• Records:
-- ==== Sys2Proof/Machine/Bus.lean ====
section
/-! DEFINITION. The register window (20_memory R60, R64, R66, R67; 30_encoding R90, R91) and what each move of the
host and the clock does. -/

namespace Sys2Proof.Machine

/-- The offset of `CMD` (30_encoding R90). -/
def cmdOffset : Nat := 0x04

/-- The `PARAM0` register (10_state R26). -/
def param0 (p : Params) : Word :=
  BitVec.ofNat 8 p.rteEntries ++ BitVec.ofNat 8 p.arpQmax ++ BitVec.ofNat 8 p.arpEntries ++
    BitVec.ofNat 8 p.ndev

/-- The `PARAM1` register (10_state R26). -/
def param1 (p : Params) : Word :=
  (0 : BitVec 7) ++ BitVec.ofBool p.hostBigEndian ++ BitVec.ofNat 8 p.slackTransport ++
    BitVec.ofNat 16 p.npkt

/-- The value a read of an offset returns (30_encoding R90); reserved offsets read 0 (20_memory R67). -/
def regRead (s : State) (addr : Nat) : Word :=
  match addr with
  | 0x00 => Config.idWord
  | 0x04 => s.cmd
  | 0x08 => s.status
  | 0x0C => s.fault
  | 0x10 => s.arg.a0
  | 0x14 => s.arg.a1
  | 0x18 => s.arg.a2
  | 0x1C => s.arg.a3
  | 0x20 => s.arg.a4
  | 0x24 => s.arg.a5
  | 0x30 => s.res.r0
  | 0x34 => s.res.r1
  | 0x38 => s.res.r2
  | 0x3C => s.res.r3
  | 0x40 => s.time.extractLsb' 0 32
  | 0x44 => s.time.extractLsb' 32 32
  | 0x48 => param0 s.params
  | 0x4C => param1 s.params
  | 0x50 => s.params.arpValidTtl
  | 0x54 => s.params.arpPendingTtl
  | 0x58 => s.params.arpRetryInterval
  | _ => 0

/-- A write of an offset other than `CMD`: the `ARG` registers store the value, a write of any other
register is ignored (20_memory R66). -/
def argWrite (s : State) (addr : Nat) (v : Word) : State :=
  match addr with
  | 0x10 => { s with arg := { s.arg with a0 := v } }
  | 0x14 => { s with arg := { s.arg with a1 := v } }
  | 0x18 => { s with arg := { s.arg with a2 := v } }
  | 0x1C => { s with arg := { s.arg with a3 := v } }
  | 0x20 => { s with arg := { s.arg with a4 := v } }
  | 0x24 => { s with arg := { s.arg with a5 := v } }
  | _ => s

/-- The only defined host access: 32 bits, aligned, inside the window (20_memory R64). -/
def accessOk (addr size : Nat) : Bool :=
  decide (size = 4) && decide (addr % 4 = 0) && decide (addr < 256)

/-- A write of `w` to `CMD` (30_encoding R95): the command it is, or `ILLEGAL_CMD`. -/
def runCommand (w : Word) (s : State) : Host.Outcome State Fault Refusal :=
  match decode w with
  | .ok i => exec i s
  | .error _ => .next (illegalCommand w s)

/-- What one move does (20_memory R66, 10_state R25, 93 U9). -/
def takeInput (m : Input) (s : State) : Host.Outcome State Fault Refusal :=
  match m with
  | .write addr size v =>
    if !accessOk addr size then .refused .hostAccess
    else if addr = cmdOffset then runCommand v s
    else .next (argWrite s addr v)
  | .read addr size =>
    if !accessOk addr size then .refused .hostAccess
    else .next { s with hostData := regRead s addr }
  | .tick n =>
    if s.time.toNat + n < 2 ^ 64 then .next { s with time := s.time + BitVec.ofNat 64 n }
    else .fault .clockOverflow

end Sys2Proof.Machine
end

...

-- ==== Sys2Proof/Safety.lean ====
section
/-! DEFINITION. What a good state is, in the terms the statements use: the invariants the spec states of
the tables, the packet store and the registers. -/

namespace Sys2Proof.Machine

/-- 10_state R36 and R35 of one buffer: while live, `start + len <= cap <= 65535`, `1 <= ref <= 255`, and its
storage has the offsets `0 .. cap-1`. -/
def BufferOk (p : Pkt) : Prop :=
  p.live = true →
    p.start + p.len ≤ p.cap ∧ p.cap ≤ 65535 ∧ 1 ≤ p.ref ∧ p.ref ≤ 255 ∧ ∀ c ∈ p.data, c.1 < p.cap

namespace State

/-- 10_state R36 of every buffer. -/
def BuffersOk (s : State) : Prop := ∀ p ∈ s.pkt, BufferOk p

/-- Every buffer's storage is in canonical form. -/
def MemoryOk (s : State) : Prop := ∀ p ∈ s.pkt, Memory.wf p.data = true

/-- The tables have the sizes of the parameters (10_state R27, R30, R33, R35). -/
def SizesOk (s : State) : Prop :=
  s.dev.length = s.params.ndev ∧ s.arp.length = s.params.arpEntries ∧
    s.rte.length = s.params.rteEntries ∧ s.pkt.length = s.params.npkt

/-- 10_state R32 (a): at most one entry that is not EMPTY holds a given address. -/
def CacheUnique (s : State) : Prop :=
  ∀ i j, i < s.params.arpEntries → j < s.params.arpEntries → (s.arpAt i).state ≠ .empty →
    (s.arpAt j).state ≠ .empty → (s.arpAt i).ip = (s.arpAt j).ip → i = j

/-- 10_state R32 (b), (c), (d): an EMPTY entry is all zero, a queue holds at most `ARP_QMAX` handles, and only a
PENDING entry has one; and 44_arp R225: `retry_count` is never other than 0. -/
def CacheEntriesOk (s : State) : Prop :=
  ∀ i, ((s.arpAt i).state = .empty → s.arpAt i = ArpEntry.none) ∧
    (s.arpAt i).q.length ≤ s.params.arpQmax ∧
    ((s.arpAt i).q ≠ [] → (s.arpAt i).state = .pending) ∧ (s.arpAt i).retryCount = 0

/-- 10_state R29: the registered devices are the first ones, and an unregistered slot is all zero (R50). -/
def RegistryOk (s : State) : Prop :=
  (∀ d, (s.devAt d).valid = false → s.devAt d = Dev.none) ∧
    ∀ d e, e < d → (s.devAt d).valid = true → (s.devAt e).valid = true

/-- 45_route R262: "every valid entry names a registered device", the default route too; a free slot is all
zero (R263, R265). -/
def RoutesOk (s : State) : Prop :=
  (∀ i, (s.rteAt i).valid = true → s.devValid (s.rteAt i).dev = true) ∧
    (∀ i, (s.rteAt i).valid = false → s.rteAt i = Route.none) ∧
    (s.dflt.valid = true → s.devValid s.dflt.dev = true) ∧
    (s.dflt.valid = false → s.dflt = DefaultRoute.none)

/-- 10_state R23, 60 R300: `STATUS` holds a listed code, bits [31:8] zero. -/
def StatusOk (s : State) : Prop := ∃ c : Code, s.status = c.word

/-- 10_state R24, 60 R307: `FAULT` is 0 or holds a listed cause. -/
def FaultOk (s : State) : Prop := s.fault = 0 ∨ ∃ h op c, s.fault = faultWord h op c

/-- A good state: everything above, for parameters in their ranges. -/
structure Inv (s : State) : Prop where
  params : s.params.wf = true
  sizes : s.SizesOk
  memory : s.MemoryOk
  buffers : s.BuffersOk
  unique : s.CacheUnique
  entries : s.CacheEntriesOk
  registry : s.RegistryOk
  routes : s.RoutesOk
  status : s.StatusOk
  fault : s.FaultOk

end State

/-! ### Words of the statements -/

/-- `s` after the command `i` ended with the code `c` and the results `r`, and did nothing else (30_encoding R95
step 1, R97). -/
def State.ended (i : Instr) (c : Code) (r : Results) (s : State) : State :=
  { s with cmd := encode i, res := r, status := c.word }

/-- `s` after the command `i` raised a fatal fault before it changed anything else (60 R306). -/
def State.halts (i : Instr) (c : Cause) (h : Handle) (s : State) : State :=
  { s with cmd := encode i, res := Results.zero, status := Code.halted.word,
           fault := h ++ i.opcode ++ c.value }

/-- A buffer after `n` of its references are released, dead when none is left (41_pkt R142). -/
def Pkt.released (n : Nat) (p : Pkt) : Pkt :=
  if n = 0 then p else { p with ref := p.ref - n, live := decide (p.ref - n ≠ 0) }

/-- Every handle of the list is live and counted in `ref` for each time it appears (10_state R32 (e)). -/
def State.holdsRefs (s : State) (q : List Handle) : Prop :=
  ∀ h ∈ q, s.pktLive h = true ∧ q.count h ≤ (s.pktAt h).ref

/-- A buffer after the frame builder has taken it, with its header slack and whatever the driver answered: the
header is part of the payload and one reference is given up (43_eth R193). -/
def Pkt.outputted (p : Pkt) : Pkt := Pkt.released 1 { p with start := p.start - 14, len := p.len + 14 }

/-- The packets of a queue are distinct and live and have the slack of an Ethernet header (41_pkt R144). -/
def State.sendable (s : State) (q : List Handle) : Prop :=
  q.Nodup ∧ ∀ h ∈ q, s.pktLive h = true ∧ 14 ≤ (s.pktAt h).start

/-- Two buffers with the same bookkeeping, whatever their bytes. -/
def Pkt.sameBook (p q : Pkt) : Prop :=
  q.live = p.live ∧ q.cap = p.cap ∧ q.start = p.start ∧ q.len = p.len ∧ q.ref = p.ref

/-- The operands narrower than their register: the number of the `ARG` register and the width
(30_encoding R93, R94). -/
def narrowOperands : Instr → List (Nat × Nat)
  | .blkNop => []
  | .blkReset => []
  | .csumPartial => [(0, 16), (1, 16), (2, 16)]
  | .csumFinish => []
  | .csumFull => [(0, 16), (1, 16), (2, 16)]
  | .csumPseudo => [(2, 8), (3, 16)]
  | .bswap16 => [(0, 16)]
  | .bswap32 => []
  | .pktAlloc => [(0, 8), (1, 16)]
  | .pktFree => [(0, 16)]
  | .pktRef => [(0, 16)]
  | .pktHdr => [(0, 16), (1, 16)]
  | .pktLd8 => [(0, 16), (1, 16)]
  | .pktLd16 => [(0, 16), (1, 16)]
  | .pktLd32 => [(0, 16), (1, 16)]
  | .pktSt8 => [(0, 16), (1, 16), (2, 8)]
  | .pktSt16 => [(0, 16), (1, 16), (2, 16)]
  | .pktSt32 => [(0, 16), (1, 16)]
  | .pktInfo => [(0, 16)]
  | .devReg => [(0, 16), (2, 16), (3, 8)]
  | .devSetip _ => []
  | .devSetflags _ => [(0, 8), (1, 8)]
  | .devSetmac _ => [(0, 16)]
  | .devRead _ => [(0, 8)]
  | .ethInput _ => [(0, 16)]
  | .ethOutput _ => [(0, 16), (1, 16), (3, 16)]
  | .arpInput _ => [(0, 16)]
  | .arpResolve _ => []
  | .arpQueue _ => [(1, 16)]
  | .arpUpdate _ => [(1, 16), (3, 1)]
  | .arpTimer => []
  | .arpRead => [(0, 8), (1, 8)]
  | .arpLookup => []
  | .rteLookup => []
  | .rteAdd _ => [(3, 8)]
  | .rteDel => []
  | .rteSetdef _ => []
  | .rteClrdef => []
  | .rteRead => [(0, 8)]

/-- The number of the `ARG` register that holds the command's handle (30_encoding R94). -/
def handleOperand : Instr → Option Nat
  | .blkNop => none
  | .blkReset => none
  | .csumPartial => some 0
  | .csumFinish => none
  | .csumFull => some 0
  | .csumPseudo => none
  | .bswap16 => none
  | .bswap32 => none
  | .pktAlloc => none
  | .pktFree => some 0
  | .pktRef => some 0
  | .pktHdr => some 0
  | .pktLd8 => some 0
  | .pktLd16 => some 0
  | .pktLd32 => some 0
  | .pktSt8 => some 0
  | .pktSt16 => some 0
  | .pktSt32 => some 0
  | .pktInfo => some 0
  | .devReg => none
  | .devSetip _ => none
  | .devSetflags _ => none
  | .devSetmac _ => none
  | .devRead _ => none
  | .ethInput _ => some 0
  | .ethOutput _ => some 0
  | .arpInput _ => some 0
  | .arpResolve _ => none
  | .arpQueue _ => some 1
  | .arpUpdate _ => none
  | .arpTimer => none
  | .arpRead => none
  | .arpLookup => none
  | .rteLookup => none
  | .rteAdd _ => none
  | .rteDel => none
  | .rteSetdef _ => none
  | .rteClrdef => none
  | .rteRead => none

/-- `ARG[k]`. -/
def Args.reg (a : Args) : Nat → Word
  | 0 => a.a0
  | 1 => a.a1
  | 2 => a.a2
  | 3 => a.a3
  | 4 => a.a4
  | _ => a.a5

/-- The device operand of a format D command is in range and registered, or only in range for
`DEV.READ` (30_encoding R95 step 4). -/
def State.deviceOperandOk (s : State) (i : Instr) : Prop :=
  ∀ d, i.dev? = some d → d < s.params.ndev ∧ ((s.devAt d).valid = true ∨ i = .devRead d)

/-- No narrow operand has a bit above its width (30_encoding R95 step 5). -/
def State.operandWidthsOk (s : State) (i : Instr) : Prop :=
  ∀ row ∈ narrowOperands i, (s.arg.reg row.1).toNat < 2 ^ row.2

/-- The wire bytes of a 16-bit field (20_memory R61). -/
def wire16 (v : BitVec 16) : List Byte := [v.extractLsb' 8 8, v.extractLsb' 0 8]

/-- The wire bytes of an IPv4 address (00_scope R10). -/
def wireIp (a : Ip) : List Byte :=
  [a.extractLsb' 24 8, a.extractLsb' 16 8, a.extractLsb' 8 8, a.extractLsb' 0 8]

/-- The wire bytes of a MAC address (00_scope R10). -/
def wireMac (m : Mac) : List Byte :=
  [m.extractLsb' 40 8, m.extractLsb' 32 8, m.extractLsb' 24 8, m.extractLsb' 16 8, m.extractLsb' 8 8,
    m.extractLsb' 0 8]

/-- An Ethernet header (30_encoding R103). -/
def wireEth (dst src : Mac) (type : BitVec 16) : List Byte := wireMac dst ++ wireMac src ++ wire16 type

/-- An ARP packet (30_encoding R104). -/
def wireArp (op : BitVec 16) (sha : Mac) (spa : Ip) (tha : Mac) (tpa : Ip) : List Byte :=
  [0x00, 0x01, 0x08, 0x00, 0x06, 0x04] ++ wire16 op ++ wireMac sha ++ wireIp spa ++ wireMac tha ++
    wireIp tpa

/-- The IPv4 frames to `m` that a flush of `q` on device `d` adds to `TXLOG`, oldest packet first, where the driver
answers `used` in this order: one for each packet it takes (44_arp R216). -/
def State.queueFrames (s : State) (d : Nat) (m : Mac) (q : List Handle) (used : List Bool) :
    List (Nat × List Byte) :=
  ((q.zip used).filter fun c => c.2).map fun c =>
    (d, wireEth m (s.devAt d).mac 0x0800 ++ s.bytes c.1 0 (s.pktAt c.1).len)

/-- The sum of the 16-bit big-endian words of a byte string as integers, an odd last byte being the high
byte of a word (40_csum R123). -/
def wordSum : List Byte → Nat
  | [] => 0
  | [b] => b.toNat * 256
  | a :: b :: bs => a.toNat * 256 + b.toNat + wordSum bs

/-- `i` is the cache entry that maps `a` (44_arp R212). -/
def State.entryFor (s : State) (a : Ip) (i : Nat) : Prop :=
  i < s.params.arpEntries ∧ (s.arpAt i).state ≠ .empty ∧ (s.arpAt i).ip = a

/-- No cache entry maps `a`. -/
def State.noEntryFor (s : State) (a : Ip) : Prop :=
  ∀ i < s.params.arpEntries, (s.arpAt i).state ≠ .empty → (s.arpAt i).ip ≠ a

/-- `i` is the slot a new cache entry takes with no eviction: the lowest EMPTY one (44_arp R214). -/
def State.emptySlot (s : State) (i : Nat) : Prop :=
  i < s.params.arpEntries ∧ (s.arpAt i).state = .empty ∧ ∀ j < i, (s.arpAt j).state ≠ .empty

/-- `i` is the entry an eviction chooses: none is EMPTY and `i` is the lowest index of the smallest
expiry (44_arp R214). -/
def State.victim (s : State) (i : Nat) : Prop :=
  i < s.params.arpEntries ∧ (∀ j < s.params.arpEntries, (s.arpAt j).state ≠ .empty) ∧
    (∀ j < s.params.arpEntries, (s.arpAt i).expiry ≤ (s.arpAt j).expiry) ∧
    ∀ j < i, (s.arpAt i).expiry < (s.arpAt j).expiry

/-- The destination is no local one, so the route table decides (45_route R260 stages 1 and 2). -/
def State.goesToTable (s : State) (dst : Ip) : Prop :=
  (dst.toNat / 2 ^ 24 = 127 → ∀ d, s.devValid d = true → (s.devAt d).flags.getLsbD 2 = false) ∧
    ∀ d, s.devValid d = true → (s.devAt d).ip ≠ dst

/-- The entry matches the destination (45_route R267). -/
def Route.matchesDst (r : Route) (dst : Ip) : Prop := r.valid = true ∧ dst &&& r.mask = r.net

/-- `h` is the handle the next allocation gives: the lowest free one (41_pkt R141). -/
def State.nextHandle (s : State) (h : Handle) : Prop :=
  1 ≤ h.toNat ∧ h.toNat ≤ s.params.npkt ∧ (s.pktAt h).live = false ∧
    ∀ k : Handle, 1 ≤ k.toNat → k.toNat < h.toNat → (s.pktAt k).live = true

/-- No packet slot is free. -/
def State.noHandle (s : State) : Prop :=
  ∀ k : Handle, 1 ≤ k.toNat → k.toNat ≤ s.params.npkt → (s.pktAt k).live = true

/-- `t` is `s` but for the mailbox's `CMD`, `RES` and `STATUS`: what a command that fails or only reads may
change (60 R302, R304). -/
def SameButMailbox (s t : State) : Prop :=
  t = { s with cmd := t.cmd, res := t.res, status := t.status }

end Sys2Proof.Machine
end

* * *

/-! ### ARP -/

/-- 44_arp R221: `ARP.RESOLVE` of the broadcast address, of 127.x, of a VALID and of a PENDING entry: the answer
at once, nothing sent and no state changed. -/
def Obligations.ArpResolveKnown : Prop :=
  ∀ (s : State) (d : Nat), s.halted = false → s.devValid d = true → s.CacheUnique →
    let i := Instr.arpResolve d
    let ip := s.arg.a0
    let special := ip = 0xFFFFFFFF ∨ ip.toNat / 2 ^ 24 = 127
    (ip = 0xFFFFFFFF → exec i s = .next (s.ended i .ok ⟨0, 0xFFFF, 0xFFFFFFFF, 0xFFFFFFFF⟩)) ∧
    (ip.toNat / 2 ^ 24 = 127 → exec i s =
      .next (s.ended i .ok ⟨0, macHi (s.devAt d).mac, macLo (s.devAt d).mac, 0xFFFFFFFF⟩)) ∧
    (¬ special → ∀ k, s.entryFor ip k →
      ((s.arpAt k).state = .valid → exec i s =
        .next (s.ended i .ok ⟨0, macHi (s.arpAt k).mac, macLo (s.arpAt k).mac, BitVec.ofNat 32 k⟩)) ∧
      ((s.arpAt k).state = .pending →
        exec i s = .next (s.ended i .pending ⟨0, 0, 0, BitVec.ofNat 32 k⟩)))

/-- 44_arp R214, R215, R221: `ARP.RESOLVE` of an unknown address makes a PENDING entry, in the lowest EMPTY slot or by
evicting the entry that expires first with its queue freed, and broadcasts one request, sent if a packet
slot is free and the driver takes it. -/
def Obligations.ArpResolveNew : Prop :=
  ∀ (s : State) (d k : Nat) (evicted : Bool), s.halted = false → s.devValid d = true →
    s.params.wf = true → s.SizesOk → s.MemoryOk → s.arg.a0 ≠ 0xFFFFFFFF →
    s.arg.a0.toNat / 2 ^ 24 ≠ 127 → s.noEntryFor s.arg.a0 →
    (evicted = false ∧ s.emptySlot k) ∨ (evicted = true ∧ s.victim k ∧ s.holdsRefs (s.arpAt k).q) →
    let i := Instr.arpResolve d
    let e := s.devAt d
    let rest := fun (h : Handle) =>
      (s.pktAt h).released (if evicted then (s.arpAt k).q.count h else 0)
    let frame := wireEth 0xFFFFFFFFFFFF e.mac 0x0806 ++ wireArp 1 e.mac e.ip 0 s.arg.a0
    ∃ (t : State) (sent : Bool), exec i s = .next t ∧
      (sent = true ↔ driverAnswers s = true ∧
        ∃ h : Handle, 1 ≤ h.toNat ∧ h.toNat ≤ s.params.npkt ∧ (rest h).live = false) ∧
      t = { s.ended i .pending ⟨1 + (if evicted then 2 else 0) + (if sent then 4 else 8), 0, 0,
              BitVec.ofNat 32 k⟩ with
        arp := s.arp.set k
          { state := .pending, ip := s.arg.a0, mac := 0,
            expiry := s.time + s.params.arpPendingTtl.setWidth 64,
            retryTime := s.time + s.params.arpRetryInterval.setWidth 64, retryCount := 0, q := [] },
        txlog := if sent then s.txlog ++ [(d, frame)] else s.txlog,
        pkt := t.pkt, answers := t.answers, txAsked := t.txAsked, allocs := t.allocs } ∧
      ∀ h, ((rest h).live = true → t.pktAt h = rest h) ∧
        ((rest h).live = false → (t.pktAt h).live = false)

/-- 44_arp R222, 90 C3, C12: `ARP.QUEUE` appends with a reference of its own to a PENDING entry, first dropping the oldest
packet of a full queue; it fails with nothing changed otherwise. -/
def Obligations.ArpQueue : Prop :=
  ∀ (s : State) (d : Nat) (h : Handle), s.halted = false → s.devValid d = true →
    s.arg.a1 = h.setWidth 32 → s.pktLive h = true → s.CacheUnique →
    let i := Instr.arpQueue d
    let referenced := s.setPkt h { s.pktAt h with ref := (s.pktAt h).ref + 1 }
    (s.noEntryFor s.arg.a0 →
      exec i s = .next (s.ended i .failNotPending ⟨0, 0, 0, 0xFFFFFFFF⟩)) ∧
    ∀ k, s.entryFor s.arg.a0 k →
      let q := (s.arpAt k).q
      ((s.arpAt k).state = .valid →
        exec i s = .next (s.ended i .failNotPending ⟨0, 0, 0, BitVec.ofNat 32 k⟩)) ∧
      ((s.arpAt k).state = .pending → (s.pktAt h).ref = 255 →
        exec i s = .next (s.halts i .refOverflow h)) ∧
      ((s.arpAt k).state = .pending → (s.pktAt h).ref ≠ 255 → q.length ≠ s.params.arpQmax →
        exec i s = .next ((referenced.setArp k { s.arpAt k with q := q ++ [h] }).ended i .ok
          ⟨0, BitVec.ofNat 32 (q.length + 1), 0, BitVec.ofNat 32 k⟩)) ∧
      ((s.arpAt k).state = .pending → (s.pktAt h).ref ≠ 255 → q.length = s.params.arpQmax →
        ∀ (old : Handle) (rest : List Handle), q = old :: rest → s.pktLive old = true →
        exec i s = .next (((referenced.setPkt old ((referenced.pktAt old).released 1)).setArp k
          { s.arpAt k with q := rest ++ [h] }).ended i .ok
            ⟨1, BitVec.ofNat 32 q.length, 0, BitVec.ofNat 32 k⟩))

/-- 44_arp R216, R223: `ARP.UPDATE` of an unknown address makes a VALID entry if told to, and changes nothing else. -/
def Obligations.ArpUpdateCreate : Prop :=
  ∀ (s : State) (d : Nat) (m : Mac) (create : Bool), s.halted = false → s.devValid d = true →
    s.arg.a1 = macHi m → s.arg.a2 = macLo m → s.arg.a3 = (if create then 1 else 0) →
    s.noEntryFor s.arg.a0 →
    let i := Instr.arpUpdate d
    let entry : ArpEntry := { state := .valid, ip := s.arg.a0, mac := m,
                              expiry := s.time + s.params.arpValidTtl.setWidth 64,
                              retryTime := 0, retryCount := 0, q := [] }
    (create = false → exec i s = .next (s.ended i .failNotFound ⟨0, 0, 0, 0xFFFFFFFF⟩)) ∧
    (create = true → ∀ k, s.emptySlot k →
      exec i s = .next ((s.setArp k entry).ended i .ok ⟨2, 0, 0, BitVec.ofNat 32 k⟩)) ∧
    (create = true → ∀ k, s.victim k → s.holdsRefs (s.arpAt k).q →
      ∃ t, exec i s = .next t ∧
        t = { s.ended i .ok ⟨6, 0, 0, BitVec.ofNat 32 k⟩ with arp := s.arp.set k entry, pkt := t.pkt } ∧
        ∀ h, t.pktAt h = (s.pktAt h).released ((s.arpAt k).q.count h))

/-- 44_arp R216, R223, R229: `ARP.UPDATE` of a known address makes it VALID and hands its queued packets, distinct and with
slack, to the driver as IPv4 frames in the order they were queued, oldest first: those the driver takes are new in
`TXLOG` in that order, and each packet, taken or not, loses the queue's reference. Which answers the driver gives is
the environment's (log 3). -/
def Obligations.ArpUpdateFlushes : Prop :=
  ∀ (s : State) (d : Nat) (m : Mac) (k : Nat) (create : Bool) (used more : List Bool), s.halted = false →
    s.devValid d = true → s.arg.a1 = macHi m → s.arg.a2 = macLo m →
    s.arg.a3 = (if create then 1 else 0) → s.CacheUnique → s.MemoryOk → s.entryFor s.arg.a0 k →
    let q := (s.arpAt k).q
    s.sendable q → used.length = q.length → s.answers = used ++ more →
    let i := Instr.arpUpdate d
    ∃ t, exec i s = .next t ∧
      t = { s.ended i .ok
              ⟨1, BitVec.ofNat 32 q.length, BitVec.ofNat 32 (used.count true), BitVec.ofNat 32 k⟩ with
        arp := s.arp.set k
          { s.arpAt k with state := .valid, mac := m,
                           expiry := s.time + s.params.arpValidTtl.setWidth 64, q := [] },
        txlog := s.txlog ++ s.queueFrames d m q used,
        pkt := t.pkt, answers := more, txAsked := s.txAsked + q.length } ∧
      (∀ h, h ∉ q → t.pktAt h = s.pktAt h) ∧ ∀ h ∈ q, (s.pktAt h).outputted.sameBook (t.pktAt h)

• Task item: Filter by the word "order": copy every line of the data that holds it.

• Written solution:
answers `used` in this order: one for each packet it takes (44_arp R216). -/
slack, to the driver as IPv4 frames in the order they were queued, oldest first: those the driver takes are new in
`TXLOG` in that order, and each packet, taken or not, loses the queue's reference. Which answers the driver gives is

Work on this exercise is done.